Точнее и яснее, чем многие, кто писал об Альберто Джакометти, рассказал о нем Жан Жене. К моменту, когда Жене приступил к своему эссе, швейцарский скульптор с легкой руки Жана-Поля Сартра уже прослыл прожженным экзистенциалистом. Впрочем, из тех, кто хотел подключить Джакометти к своему интеллектуальному проекту, чуть было не выстроилась очередь. Андре Бретону, например, было лестно считать Джакометти заядлым сюрреалистом. Не тут-то было: приватизировать его было задачей не из простых. Сам художник не возражал против той или иной интерпретации своих произведений, оставаясь самим собой. Жене завел разговор о сути творчества Джакометти, игнорируя экзистенциалистское или сюрреалистское толкования. Он написал не об отвлеченных идеях, ассоциативно связанных с работами мастера, а непосредственно о его скульптуре: о тактильном опыте, об уминании материала и о взгляде скульптора на то, как руки вылепляют пластический объем. Отчуждение и касание, по Жене, были ключевыми сюжетами искусства Джакометти.
Скульптуры Петра Дьякова тоже просятся быть истолкованными философски или в соответствие с той или иной эстетической доктриной. Не пластически и не тематически, но типом образности, открытой к большим идеям, они похожи на произведения Джакометти. И точно так же, как работы Джакометти, ускользают от абстрактных интерпретаций. Дьяков тоже идет от касания как ключевого опыта в работе скульптора. Мануальность, рукотворность делания скульптуры испытывается им в каждой работе максимально полно. Его произведения рождаются из интенсивных трансформаций материала и замысла.
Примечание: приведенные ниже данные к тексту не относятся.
@[simp] theorem State.updMu_pending : (s.updMu o fMu).pending = s.pending := rfl
@[simp] theorem State.updMu_free : (s.updMu o fMu).free = s.free := rfl
@[simp] theorem State.updMu_out : (s.updMu o fMu).out = s.out := rfl
@[simp] theorem State.updMu_ts : (s.updMu o fMu).ts = s.ts := rfl
@[simp] theorem State.updMu_regs : (s.updMu o fMu).regs = s.regs := rfl
@[simp] theorem State.updMu_shadow : (s.updMu o fMu).shadow = s.shadow := rfl
@[simp] theorem State.updMu_host : (s.updMu o fMu).host = s.host := rfl
@[simp] theorem State.updMu_mem : (s.updMu o fMu).mem = s.mem := rfl
@[simp] theorem State.updMu_flt : (s.updMu o fMu).flt = s.flt := rfl
@[simp] theorem State.updMu_cnt : (s.updMu o fMu).cnt = s.cnt := rfl
@[simp] theorem State.updMu_pwr : (s.updMu o fMu).pwr = s.pwr := rfl
@[simp] theorem State.updMu_boot : (s.updMu o fMu).boot = s.boot := rfl
@[simp] theorem State.updMu_mgmt : (s.updMu o fMu).mgmt = s.mgmt := rfl
@[simp] theorem State.updMu_trn : (s.updMu o fMu).trn = s.trn := rfl
@[simp] theorem State.updMu_dies : (s.updMu o fMu).dies = s.dies := rfl
@[simp] theorem State.updMu_mons : (s.updMu o fMu).mons = s.mons := rfl
@[simp] theorem State.updMu_tests : (s.updMu o fMu).tests = s.tests := rfl
@[simp] theorem State.updMu_shrs : (s.updMu o fMu).shrs = s.shrs := rfl
@[simp] theorem State.updMu_drvs : (s.updMu o fMu).drvs = s.drvs := rfl
@[simp] theorem State.updMu_chains : (s.updMu o fMu).chains = s.chains := rfl
@[simp] theorem State.updMu_pstore : (s.updMu o fMu).pstore = s.pstore := rfl
@[simp] theorem State.updMu_fab : (s.updMu o fMu).fab = s.fab := rfl
@[simp] theorem State.updMu_save : (s.updMu o fMu).save = s.save := rfl

@[simp] theorem State.setMsp_pending : (s.setMsp msp).pending = s.pending := rfl
@[simp] theorem State.setMsp_free : (s.setMsp msp).free = s.free := rfl
@[simp] theorem State.setMsp_out : (s.setMsp msp).out = s.out := rfl
@[simp] theorem State.setMsp_ts : (s.setMsp msp).ts = s.ts := rfl
@[simp] theorem State.setMsp_regs : (s.setMsp msp).regs = s.regs := rfl
@[simp] theorem State.setMsp_shadow : (s.setMsp msp).shadow = s.shadow := rfl
@[simp] theorem State.setMsp_host : (s.setMsp msp).host = s.host := rfl
@[simp] theorem State.setMsp_mem : (s.setMsp msp).mem = s.mem := rfl
@[simp] theorem State.setMsp_flt : (s.setMsp msp).flt = s.flt := rfl
@[simp] theorem State.setMsp_cnt : (s.setMsp msp).cnt = s.cnt := rfl
@[simp] theorem State.setMsp_pwr : (s.setMsp msp).pwr = s.pwr := rfl
@[simp] theorem State.setMsp_mgmt : (s.setMsp msp).mgmt = s.mgmt := rfl
@[simp] theorem State.setMsp_trn : (s.setMsp msp).trn = s.trn := rfl
@[simp] theorem State.setMsp_dies : (s.setMsp msp).dies = s.dies := rfl
@[simp] theorem State.setMsp_mons : (s.setMsp msp).mons = s.mons := rfl
@[simp] theorem State.setMsp_tests : (s.setMsp msp).tests = s.tests := rfl
@[simp] theorem State.setMsp_shrs : (s.setMsp msp).shrs = s.shrs := rfl
@[simp] theorem State.setMsp_units : (s.setMsp msp).units = s.units := rfl
@[simp] theorem State.setMsp_drvs : (s.setMsp msp).drvs = s.drvs := rfl
@[simp] theorem State.setMsp_chains : (s.setMsp msp).chains = s.chains := rfl
@[simp] theorem State.setMsp_pstore : (s.setMsp msp).pstore = s.pstore := rfl
@[simp] theorem State.setMsp_fab : (s.setMsp msp).fab = s.fab := rfl
@[simp] theorem State.setMsp_save : (s.setMsp msp).save = s.save := rfl

@[simp] theorem State.setTest_pending : (s.setTest o tst).pending = s.pending := rfl
@[simp] theorem State.setTest_free : (s.setTest o tst).free = s.free := rfl
@[simp] theorem State.setTest_out : (s.setTest o tst).out = s.out := rfl
@[simp] theorem State.setTest_ts : (s.setTest o tst).ts = s.ts := rfl
@[simp] theorem State.setTest_regs : (s.setTest o tst).regs = s.regs := rfl
@[simp] theorem State.setTest_shadow : (s.setTest o tst).shadow = s.shadow := rfl
@[simp] theorem State.setTest_host : (s.setTest o tst).host = s.host := rfl
@[simp] theorem State.setTest_mem : (s.setTest o tst).mem = s.mem := rfl
@[simp] theorem State.setTest_flt : (s.setTest o tst).flt = s.flt := rfl
@[simp] theorem State.setTest_cnt : (s.setTest o tst).cnt = s.cnt := rfl
@[simp] theorem State.setTest_pwr : (s.setTest o tst).pwr = s.pwr := rfl
@[simp] theorem State.setTest_boot : (s.setTest o tst).boot = s.boot := rfl
@[simp] theorem State.setTest_mgmt : (s.setTest o tst).mgmt = s.mgmt := rfl
@[simp] theorem State.setTest_trn : (s.setTest o tst).trn = s.trn := rfl
@[simp] theorem State.setTest_dies : (s.setTest o tst).dies = s.dies := rfl
@[simp] theorem State.setTest_mons : (s.setTest o tst).mons = s.mons := rfl
@[simp] theorem State.setTest_shrs : (s.setTest o tst).shrs = s.shrs := rfl
@[simp] theorem State.setTest_units : (s.setTest o tst).units = s.units := rfl
@[simp] theorem State.setTest_drvs : (s.setTest o tst).drvs = s.drvs := rfl
@[simp] theorem State.setTest_chains : (s.setTest o tst).chains = s.chains := rfl
@[simp] theorem State.setTest_pstore : (s.setTest o tst).pstore = s.pstore := rfl
@[simp] theorem State.setTest_fab : (s.setTest o tst).fab = s.fab := rfl
@[simp] theorem State.setTest_save : (s.setTest o tst).save = s.save := rfl

@[simp] theorem State.setDie_pending : (s.setDie o die).pending = s.pending := rfl
@[simp] theorem State.setDie_free : (s.setDie o die).free = s.free := rfl
@[simp] theorem State.setDie_out : (s.setDie o die).out = s.out := rfl
@[simp] theorem State.setDie_ts : (s.setDie o die).ts = s.ts := rfl
@[simp] theorem State.setDie_regs : (s.setDie o die).regs = s.regs := rfl
@[simp] theorem State.setDie_shadow : (s.setDie o die).shadow = s.shadow := rfl
@[simp] theorem State.setDie_host : (s.setDie o die).host = s.host := rfl
@[simp] theorem State.setDie_mem : (s.setDie o die).mem = s.mem := rfl
@[simp] theorem State.setDie_flt : (s.setDie o die).flt = s.flt := rfl
@[simp] theorem State.setDie_cnt : (s.setDie o die).cnt = s.cnt := rfl
@[simp] theorem State.setDie_pwr : (s.setDie o die).pwr = s.pwr := rfl
@[simp] theorem State.setDie_boot : (s.setDie o die).boot = s.boot := rfl
@[simp] theorem State.setDie_mgmt : (s.setDie o die).mgmt = s.mgmt := rfl
@[simp] theorem State.setDie_trn : (s.setDie o die).trn = s.trn := rfl
@[simp] theorem State.setDie_mons : (s.setDie o die).mons = s.mons := rfl
@[simp] theorem State.setDie_tests : (s.setDie o die).tests = s.tests := rfl
@[simp] theorem State.setDie_shrs : (s.setDie o die).shrs = s.shrs := rfl
@[simp] theorem State.setDie_units : (s.setDie o die).units = s.units := rfl
@[simp] theorem State.setDie_drvs : (s.setDie o die).drvs = s.drvs := rfl
@[simp] theorem State.setDie_chains : (s.setDie o die).chains = s.chains := rfl
@[simp] theorem State.setDie_pstore : (s.setDie o die).pstore = s.pstore := rfl
@[simp] theorem State.setDie_fab : (s.setDie o die).fab = s.fab := rfl
@[simp] theorem State.setDie_save : (s.setDie o die).save = s.save := rfl

@[simp] theorem State.updChain_pending : (s.updChain o fCh).pending = s.pending := rfl
@[simp] theorem State.updChain_free : (s.updChain o fCh).free = s.free := rfl
@[simp] theorem State.updChain_out : (s.updChain o fCh).out = s.out := rfl
@[simp] theorem State.updChain_ts : (s.updChain o fCh).ts = s.ts := rfl
@[simp] theorem State.updChain_regs : (s.updChain o fCh).regs = s.regs := rfl
@[simp] theorem State.updChain_shadow : (s.updChain o fCh).shadow = s.shadow := rfl
@[simp] theorem State.updChain_host : (s.updChain o fCh).host = s.host := rfl
@[simp] theorem State.updChain_mem : (s.updChain o fCh).mem = s.mem := rfl
@[simp] theorem State.updChain_flt : (s.updChain o fCh).flt = s.flt := rfl
@[simp] theorem State.updChain_cnt : (s.updChain o fCh).cnt = s.cnt := rfl
@[simp] theorem State.updChain_pwr : (s.updChain o fCh).pwr = s.pwr := rfl
@[simp] theorem State.updChain_boot : (s.updChain o fCh).boot = s.boot := rfl
@[simp] theorem State.updChain_mgmt : (s.updChain o fCh).mgmt = s.mgmt := rfl
@[simp] theorem State.updChain_trn : (s.updChain o fCh).trn = s.trn := rfl
@[simp] theorem State.updChain_dies : (s.updChain o fCh).dies = s.dies := rfl
@[simp] theorem State.updChain_mons : (s.updChain o fCh).mons = s.mons := rfl
@[simp] theorem State.updChain_tests : (s.updChain o fCh).tests = s.tests := rfl
@[simp] theorem State.updChain_shrs : (s.updChain o fCh).shrs = s.shrs := rfl
@[simp] theorem State.updChain_units : (s.updChain o fCh).units = s.units := rfl
@[simp] theorem State.updChain_drvs : (s.updChain o fCh).drvs = s.drvs := rfl
@[simp] theorem State.updChain_pstore : (s.updChain o fCh).pstore = s.pstore := rfl
@[simp] theorem State.updChain_fab : (s.updChain o fCh).fab = s.fab := rfl
@[simp] theorem State.updChain_save : (s.updChain o fCh).save = s.save := rfl

@[simp] theorem State.updMon_pending : (s.updMon o fMon).pending = s.pending := rfl
@[simp] theorem State.updMon_free : (s.updMon o fMon).free = s.free := rfl
@[simp] theorem State.updMon_out : (s.updMon o fMon).out = s.out := rfl
@[simp] theorem State.updMon_ts : (s.updMon o fMon).ts = s.ts := rfl
@[simp] theorem State.updMon_regs : (s.updMon o fMon).regs = s.regs := rfl
@[simp] theorem State.updMon_shadow : (s.updMon o fMon).shadow = s.shadow := rfl
@[simp] theorem State.updMon_host : (s.updMon o fMon).host = s.host := rfl
@[simp] theorem State.updMon_mem : (s.updMon o fMon).mem = s.mem := rfl
@[simp] theorem State.updMon_flt : (s.updMon o fMon).flt = s.flt := rfl
@[simp] theorem State.updMon_cnt : (s.updMon o fMon).cnt = s.cnt := rfl
@[simp] theorem State.updMon_pwr : (s.updMon o fMon).pwr = s.pwr := rfl
@[simp] theorem State.updMon_boot : (s.updMon o fMon).boot = s.boot := rfl
@[simp] theorem State.updMon_mgmt : (s.updMon o fMon).mgmt = s.mgmt := rfl
@[simp] theorem State.updMon_trn : (s.updMon o fMon).trn = s.trn := rfl
@[simp] theorem State.updMon_dies : (s.updMon o fMon).dies = s.dies := rfl
@[simp] theorem State.updMon_tests : (s.updMon o fMon).tests = s.tests := rfl
@[simp] theorem State.updMon_shrs : (s.updMon o fMon).shrs = s.shrs := rfl
@[simp] theorem State.updMon_units : (s.updMon o fMon).units = s.units := rfl
@[simp] theorem State.updMon_drvs : (s.updMon o fMon).drvs = s.drvs := rfl
@[simp] theorem State.updMon_chains : (s.updMon o fMon).chains = s.chains := rfl
@[simp] theorem State.updMon_pstore : (s.updMon o fMon).pstore = s.pstore := rfl
@[simp] theorem State.updMon_fab : (s.updMon o fMon).fab = s.fab := rfl
@[simp] theorem State.updMon_save : (s.updMon o fMon).save = s.save := rfl

@[simp] theorem State.putAcl_pending : (s.putAcl o w).pending = s.pending := rfl
@[simp] theorem State.putAcl_free : (s.putAcl o w).free = s.free := rfl
@[simp] theorem State.putAcl_out : (s.putAcl o w).out = s.out := rfl
@[simp] theorem State.putAcl_ts : (s.putAcl o w).ts = s.ts := rfl
@[simp] theorem State.putAcl_regs : (s.putAcl o w).regs = s.regs := rfl
@[simp] theorem State.putAcl_shadow : (s.putAcl o w).shadow = s.shadow := rfl
@[simp] theorem State.putAcl_mem : (s.putAcl o w).mem = s.mem := rfl
@[simp] theorem State.putAcl_flt : (s.putAcl o w).flt = s.flt := rfl
@[simp] theorem State.putAcl_cnt : (s.putAcl o w).cnt = s.cnt := rfl
@[simp] theorem State.putAcl_pwr : (s.putAcl o w).pwr = s.pwr := rfl
@[simp] theorem State.putAcl_boot : (s.putAcl o w).boot = s.boot := rfl
@[simp] theorem State.putAcl_mgmt : (s.putAcl o w).mgmt = s.mgmt := rfl
@[simp] theorem State.putAcl_trn : (s.putAcl o w).trn = s.trn := rfl
@[simp] theorem State.putAcl_dies : (s.putAcl o w).dies = s.dies := rfl
@[simp] theorem State.putAcl_mons : (s.putAcl o w).mons = s.mons := rfl
@[simp] theorem State.putAcl_tests : (s.putAcl o w).tests = s.tests := rfl
@[simp] theorem State.putAcl_shrs : (s.putAcl o w).shrs = s.shrs := rfl
@[simp] theorem State.putAcl_units : (s.putAcl o w).units = s.units := rfl
@[simp] theorem State.putAcl_drvs : (s.putAcl o w).drvs = s.drvs := rfl
@[simp] theorem State.putAcl_chains : (s.putAcl o w).chains = s.chains := rfl
@[simp] theorem State.putAcl_pstore : (s.putAcl o w).pstore = s.pstore := rfl
@[simp] theorem State.putAcl_fab : (s.putAcl o w).fab = s.fab := rfl
@[simp] theorem State.putAcl_save : (s.putAcl o w).save = s.save := rfl

@[simp] theorem State.updFab_pending : (s.updFab fFab).pending = s.pending := rfl
@[simp] theorem State.updFab_free : (s.updFab fFab).free = s.free := rfl
@[simp] theorem State.updFab_out : (s.updFab fFab).out = s.out := rfl
@[simp] theorem State.updFab_ts : (s.updFab fFab).ts = s.ts := rfl
@[simp] theorem State.updFab_regs : (s.updFab fFab).regs = s.regs := rfl
@[simp] theorem State.updFab_shadow : (s.updFab fFab).shadow = s.shadow := rfl
@[simp] theorem State.updFab_host : (s.updFab fFab).host = s.host := rfl
@[simp] theorem State.updFab_mem : (s.updFab fFab).mem = s.mem := rfl
@[simp] theorem State.updFab_flt : (s.updFab fFab).flt = s.flt := rfl
@[simp] theorem State.updFab_cnt : (s.updFab fFab).cnt = s.cnt := rfl
@[simp] theorem State.updFab_pwr : (s.updFab fFab).pwr = s.pwr := rfl
@[simp] theorem State.updFab_boot : (s.updFab fFab).boot = s.boot := rfl
@[simp] theorem State.updFab_mgmt : (s.updFab fFab).mgmt = s.mgmt := rfl
@[simp] theorem State.updFab_trn : (s.updFab fFab).trn = s.trn := rfl
@[simp] theorem State.updFab_dies : (s.updFab fFab).dies = s.dies := rfl
@[simp] theorem State.updFab_mons : (s.updFab fFab).mons = s.mons := rfl
@[simp] theorem State.updFab_tests : (s.updFab fFab).tests = s.tests := rfl
@[simp] theorem State.updFab_shrs : (s.updFab fFab).shrs = s.shrs := rfl
@[simp] theorem State.updFab_units : (s.updFab fFab).units = s.units := rfl
@[simp] theorem State.updFab_drvs : (s.updFab fFab).drvs = s.drvs := rfl
@[simp] theorem State.updFab_chains : (s.updFab fFab).chains = s.chains := rfl
@[simp] theorem State.updFab_pstore : (s.updFab fFab).pstore = s.pstore := rfl
@[simp] theorem State.updFab_save : (s.updFab fFab).save = s.save := rfl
Эти метаморфозы бывают, как минимум, двух типов.
В первом случае лепка опосредована поп-артистским жонглированием всякой всячиной из лавки «Все по 36 руб.». За отправную точку берутся «характерные головы» Франца Ксавера Мессершмидта — модный сюжет из истории искусства. Не так давно за одну из этих голов Лувр выложил около двух с половиной миллионов долларов. Скульптор вошел в историю именно этой серией, хотя она была сделана под занавес карьеры и сопутствовала его увольнению из Венской академии художеств. Аффектированная мимика, искаженные в гримасах лица воспроизведены Петром Дьяковым точь-в-точь и инкрустированы дурацким барахлом: коробочкой из-под духов, упаковкой леденцов и прочими маленькими радостями героев и жертв общества потребления. Неоклассическая скульптура с неожиданными барочными дигрессиями, зачастую неотличимыми от психиатрического рецидива, выставлена на посмешище. Касание здесь — безалаберная издевательская шутка. Петр Дьяков сводит счеты с академической школой, которая дала ему ремесло, но утаила радость творческой свободы.
Из этого касания-отторжения возникает метаморфоза номер два — новый пластический язык, разработанный скульптором за последние несколько лет. Когда-то Эмиль Антуан Бурдель рассказал на поверхности скульптуры об опыте касания материала, превратив ее в эффектный экспрессионистский дневник. Его Бетховен пленил не одно поколение завсегдатаев Эрмитажа. Петр Дьяков ведет свой рассказ, тщательно документируя следы собственного присутствия, — запечатлевает свои пальцы в момент лепки. Форма рождается из сочленения указательного и среднего, из сведенной вместе пятерни, из большого пальца правой руки, сомкнувшегося с безымянным левой. Сплетение пальцев удивительным образом не неприятно, как можно было бы подумать, перебирая в памяти сюрреалистские образы членов тела, предающихся самостоятельному существованию. Нет тут ни намека на вышедшее в тираж касание из «Сотворения мира» с Сикстинского потолка, ни легкой эротики из фильмов категории B. Скульптуры Петра Дьякова говорят на пока не узнанном широкой публикой языке жестов. Это не считываемый нами сурдоперевод, новая пластическая абстракция, акционистская документация работы над материалом и образом.
Даже сегодня художнику далеко не всегда находится место в собственном произведении. Кто-то изобразит свой едва угадываемый полупрофиль в глубине картины, кто-то мелькнет в видео, иной остроумец выпишет на переднем плане кончик своего носа. Аналогично живописи действия эпохи Джексона Поллока скульптуры Петра Дьякова свидетельствуют о непосредственном присутствии автора, о разработке образа, о множественности моментов творчества, в которых из сотен слепков рук автора рождается произведение. Перед нами скульптура действия, не стирающая ни одного касания своего создателя, рассказывающая в подробностях о всех слагаемых работы, пластический язык, говорящий сам за себя.